One of the immediate goals is to establish a registry to identify all patients with hemophilia A and B in Kosovo. “The No. 1 goal, of course, is treatment, but it’s very difficult to go to the government and say, ‘We need more access to treatment, please purchase more clotting factor agents,’ when you can’t tell them how many people you have who are diagnosed and how many people you anticipate are undiagnosed,” Rotellini says. 

The data collection process will also include a tool called PROBE, which stands for Patient Reported Outcomes, Burdens, and Experiences. The questionnaire will enable the organization to capture not just the typical data that a clinic might track, “but also those emotional and lived experiences, which tell us more about what having hemophilia really means for the person,” Rotellini says. 

“By using PROBE in emerging countries like Kosovo, we can actually follow where people were at when they had no access to treatment, where they were when they had very little access, and then where they were when access got better,” she adds.

The Power of Treatment

Once the Kosovo foundation became a national member organization, it was immediately eligible for humanitarian aid through the WFH, which means children in Kosovo have started to get proper treatment for their disease. 

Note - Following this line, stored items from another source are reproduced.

-- ==== Sys2Proof/Laws/State.lean ====
section
/-! SUPPORT. What an update of the state leaves: one lemma per field and update, so that no proof unfolds a record; the
contexts, cores, sequencers and partitions that an update writes and leaves alone. -/

namespace Sys2Proof.Machine

/-! ### setCtx -/

@[simp] theorem setCtx_sch (s : State) (a : AgentId) (c : Ctx) : (setCtx s a c).sch = s.sch := rfl
@[simp] theorem setCtx_now (s : State) (a : AgentId) (c : Ctx) : (setCtx s a c).now = s.now := rfl
@[simp] theorem setCtx_mem (s : State) (a : AgentId) (c : Ctx) : (setCtx s a c).mem = s.mem := rfl
@[simp] theorem setCtx_cache (s : State) (a : AgentId) (c : Ctx) : (setCtx s a c).cache = s.cache := rfl
@[simp] theorem setCtx_cores (s : State) (a : AgentId) (c : Ctx) : (setCtx s a c).cores = s.cores := rfl
@[simp] theorem setCtx_seqs (s : State) (a : AgentId) (c : Ctx) : (setCtx s a c).seqs = s.seqs := rfl
@[simp] theorem setCtx_groups (s : State) (a : AgentId) (c : Ctx) : (setCtx s a c).groups = s.groups := rfl
@[simp] theorem setCtx_parts (s : State) (a : AgentId) (c : Ctx) : (setCtx s a c).parts = s.parts := rfl
@[simp] theorem setCtx_dregs (s : State) (a : AgentId) (c : Ctx) : (setCtx s a c).dregs = s.dregs := rfl
@[simp] theorem setCtx_ops (s : State) (a : AgentId) (c : Ctx) : (setCtx s a c).ops = s.ops := rfl
@[simp] theorem setCtx_store (s : State) (a : AgentId) (c : Ctx) : (setCtx s a c).store = s.store := rfl
@[simp] theorem setCtx_boot (s : State) (a : AgentId) (c : Ctx) : (setCtx s a c).boot = s.boot := rfl
@[simp] theorem setCtx_power (s : State) (a : AgentId) (c : Ctx) : (setCtx s a c).power = s.power := rfl
@[simp] theorem setCtx_peers (s : State) (a : AgentId) (c : Ctx) : (setCtx s a c).peers = s.peers := rfl
@[simp] theorem setCtx_msix (s : State) (a : AgentId) (c : Ctx) : (setCtx s a c).msix = s.msix := rfl
@[simp] theorem setCtx_reply (s : State) (a : AgentId) (c : Ctx) : (setCtx s a c).reply = s.reply := rfl

/-! ### updCtx -/

@[simp] theorem updCtx_sch (s : State) (a : AgentId) (f : Ctx → Ctx) : (updCtx s a f).sch = s.sch := rfl
@[simp] theorem updCtx_now (s : State) (a : AgentId) (f : Ctx → Ctx) : (updCtx s a f).now = s.now := rfl
@[simp] theorem updCtx_mem (s : State) (a : AgentId) (f : Ctx → Ctx) : (updCtx s a f).mem = s.mem := rfl
@[simp] theorem updCtx_cache (s : State) (a : AgentId) (f : Ctx → Ctx) : (updCtx s a f).cache = s.cache := rfl
@[simp] theorem updCtx_cores (s : State) (a : AgentId) (f : Ctx → Ctx) : (updCtx s a f).cores = s.cores := rfl
@[simp] theorem updCtx_seqs (s : State) (a : AgentId) (f : Ctx → Ctx) : (updCtx s a f).seqs = s.seqs := rfl
@[simp] theorem updCtx_groups (s : State) (a : AgentId) (f : Ctx → Ctx) : (updCtx s a f).groups = s.groups := rfl
@[simp] theorem updCtx_parts (s : State) (a : AgentId) (f : Ctx → Ctx) : (updCtx s a f).parts = s.parts := rfl
@[simp] theorem updCtx_dregs (s : State) (a : AgentId) (f : Ctx → Ctx) : (updCtx s a f).dregs = s.dregs := rfl
@[simp] theorem updCtx_ops (s : State) (a : AgentId) (f : Ctx → Ctx) : (updCtx s a f).ops = s.ops := rfl
@[simp] theorem updCtx_store (s : State) (a : AgentId) (f : Ctx → Ctx) : (updCtx s a f).store = s.store := rfl
@[simp] theorem updCtx_boot (s : State) (a : AgentId) (f : Ctx → Ctx) : (updCtx s a f).boot = s.boot := rfl
@[simp] theorem updCtx_power (s : State) (a : AgentId) (f : Ctx → Ctx) : (updCtx s a f).power = s.power := rfl
@[simp] theorem updCtx_peers (s : State) (a : AgentId) (f : Ctx → Ctx) : (updCtx s a f).peers = s.peers := rfl
@[simp] theorem updCtx_msix (s : State) (a : AgentId) (f : Ctx → Ctx) : (updCtx s a f).msix = s.msix := rfl
@[simp] theorem updCtx_reply (s : State) (a : AgentId) (f : Ctx → Ctx) : (updCtx s a f).reply = s.reply := rfl

/-! ### updFr -/

@[simp] theorem updFr_sch (s : State) (a : AgentId) (f : Front → Front) : (updFr s a f).sch = s.sch := rfl
@[simp] theorem updFr_now (s : State) (a : AgentId) (f : Front → Front) : (updFr s a f).now = s.now := rfl
@[simp] theorem updFr_mem (s : State) (a : AgentId) (f : Front → Front) : (updFr s a f).mem = s.mem := rfl
@[simp] theorem updFr_cache (s : State) (a : AgentId) (f : Front → Front) : (updFr s a f).cache = s.cache := rfl
@[simp] theorem updFr_cores (s : State) (a : AgentId) (f : Front → Front) : (updFr s a f).cores = s.cores := rfl
@[simp] theorem updFr_seqs (s : State) (a : AgentId) (f : Front → Front) : (updFr s a f).seqs = s.seqs := rfl
@[simp] theorem updFr_groups (s : State) (a : AgentId) (f : Front → Front) : (updFr s a f).groups = s.groups := rfl
@[simp] theorem updFr_parts (s : State) (a : AgentId) (f : Front → Front) : (updFr s a f).parts = s.parts := rfl
@[simp] theorem updFr_dregs (s : State) (a : AgentId) (f : Front → Front) : (updFr s a f).dregs = s.dregs := rfl
@[simp] theorem updFr_ops (s : State) (a : AgentId) (f : Front → Front) : (updFr s a f).ops = s.ops := rfl
@[simp] theorem updFr_store (s : State) (a : AgentId) (f : Front → Front) : (updFr s a f).store = s.store := rfl
@[simp] theorem updFr_boot (s : State) (a : AgentId) (f : Front → Front) : (updFr s a f).boot = s.boot := rfl
@[simp] theorem updFr_power (s : State) (a : AgentId) (f : Front → Front) : (updFr s a f).power = s.power := rfl
@[simp] theorem updFr_peers (s : State) (a : AgentId) (f : Front → Front) : (updFr s a f).peers = s.peers := rfl
@[simp] theorem updFr_msix (s : State) (a : AgentId) (f : Front → Front) : (updFr s a f).msix = s.msix := rfl
@[simp] theorem updFr_reply (s : State) (a : AgentId) (f : Front → Front) : (updFr s a f).reply = s.reply := rfl

/-! ### updLife -/

@[simp] theorem updLife_sch (s : State) (a : AgentId) (f : Life → Life) : (updLife s a f).sch = s.sch := rfl
@[simp] theorem updLife_now (s : State) (a : AgentId) (f : Life → Life) : (updLife s a f).now = s.now := rfl
@[simp] theorem updLife_mem (s : State) (a : AgentId) (f : Life → Life) : (updLife s a f).mem = s.mem := rfl
@[simp] theorem updLife_cache (s : State) (a : AgentId) (f : Life → Life) : (updLife s a f).cache = s.cache := rfl
@[simp] theorem updLife_cores (s : State) (a : AgentId) (f : Life → Life) : (updLife s a f).cores = s.cores := rfl
@[simp] theorem updLife_seqs (s : State) (a : AgentId) (f : Life → Life) : (updLife s a f).seqs = s.seqs := rfl
@[simp] theorem updLife_groups (s : State) (a : AgentId) (f : Life → Life) : (updLife s a f).groups = s.groups := rfl
@[simp] theorem updLife_parts (s : State) (a : AgentId) (f : Life → Life) : (updLife s a f).parts = s.parts := rfl
@[simp] theorem updLife_dregs (s : State) (a : AgentId) (f : Life → Life) : (updLife s a f).dregs = s.dregs := rfl
@[simp] theorem updLife_ops (s : State) (a : AgentId) (f : Life → Life) : (updLife s a f).ops = s.ops := rfl
@[simp] theorem updLife_store (s : State) (a : AgentId) (f : Life → Life) : (updLife s a f).store = s.store := rfl
@[simp] theorem updLife_boot (s : State) (a : AgentId) (f : Life → Life) : (updLife s a f).boot = s.boot := rfl
@[simp] theorem updLife_power (s : State) (a : AgentId) (f : Life → Life) : (updLife s a f).power = s.power := rfl
@[simp] theorem updLife_peers (s : State) (a : AgentId) (f : Life → Life) : (updLife s a f).peers = s.peers := rfl
@[simp] theorem updLife_msix (s : State) (a : AgentId) (f : Life → Life) : (updLife s a f).msix = s.msix := rfl
@[simp] theorem updLife_reply (s : State) (a : AgentId) (f : Life → Life) : (updLife s a f).reply = s.reply := rfl

/-! ### stallAt -/

@[simp] theorem stallAt_sch (s : State) (a : AgentId) (w : Stall) : (stallAt s a w).sch = s.sch := rfl
@[simp] theorem stallAt_now (s : State) (a : AgentId) (w : Stall) : (stallAt s a w).now = s.now := rfl
@[simp] theorem stallAt_mem (s : State) (a : AgentId) (w : Stall) : (stallAt s a w).mem = s.mem := rfl
@[simp] theorem stallAt_cache (s : State) (a : AgentId) (w : Stall) : (stallAt s a w).cache = s.cache := rfl
@[simp] theorem stallAt_cores (s : State) (a : AgentId) (w : Stall) : (stallAt s a w).cores = s.cores := rfl
@[simp] theorem stallAt_seqs (s : State) (a : AgentId) (w : Stall) : (stallAt s a w).seqs = s.seqs := rfl
@[simp] theorem stallAt_groups (s : State) (a : AgentId) (w : Stall) : (stallAt s a w).groups = s.groups := rfl
@[simp] theorem stallAt_parts (s : State) (a : AgentId) (w : Stall) : (stallAt s a w).parts = s.parts := rfl
@[simp] theorem stallAt_dregs (s : State) (a : AgentId) (w : Stall) : (stallAt s a w).dregs = s.dregs := rfl
@[simp] theorem stallAt_ops (s : State) (a : AgentId) (w : Stall) : (stallAt s a w).ops = s.ops := rfl
@[simp] theorem stallAt_store (s : State) (a : AgentId) (w : Stall) : (stallAt s a w).store = s.store := rfl
@[simp] theorem stallAt_boot (s : State) (a : AgentId) (w : Stall) : (stallAt s a w).boot = s.boot := rfl
@[simp] theorem stallAt_power (s : State) (a : AgentId) (w : Stall) : (stallAt s a w).power = s.power := rfl
@[simp] theorem stallAt_peers (s : State) (a : AgentId) (w : Stall) : (stallAt s a w).peers = s.peers := rfl
@[simp] theorem stallAt_msix (s : State) (a : AgentId) (w : Stall) : (stallAt s a w).msix = s.msix := rfl
@[simp] theorem stallAt_reply (s : State) (a : AgentId) (w : Stall) : (stallAt s a w).reply = s.reply := rfl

“In the past, people with hemophilia in Kosovo were mainly treated with blood transfusions, and they had to travel to Pristina, the capital city, and then wait all day for treatment, missing school or work,” Kukaj says. “But these blood transfusions were also not effective. Now, because of our cooperation with WFH and NHF, patients are getting treated and they are improving.” 

Rotellini says that improvement became abundantly clear to her in September 2022 when she went back to the clinic she had visited in 2019.

“Three years later, I saw those same children I had seen on my first visit, but now, because of humanitarian aid, these kids were running up and down the halls. Their parents were so happy that their kids could go to school and make friends and do all the things they couldn’t do without proper treatment,” Rotellini says. 

That experience, she says, reminded her that “while we may be a national foundation for people with hemophilia and other bleeding disorders in the United States, our work isn’t done until everyone in the world has access to care and treatment.”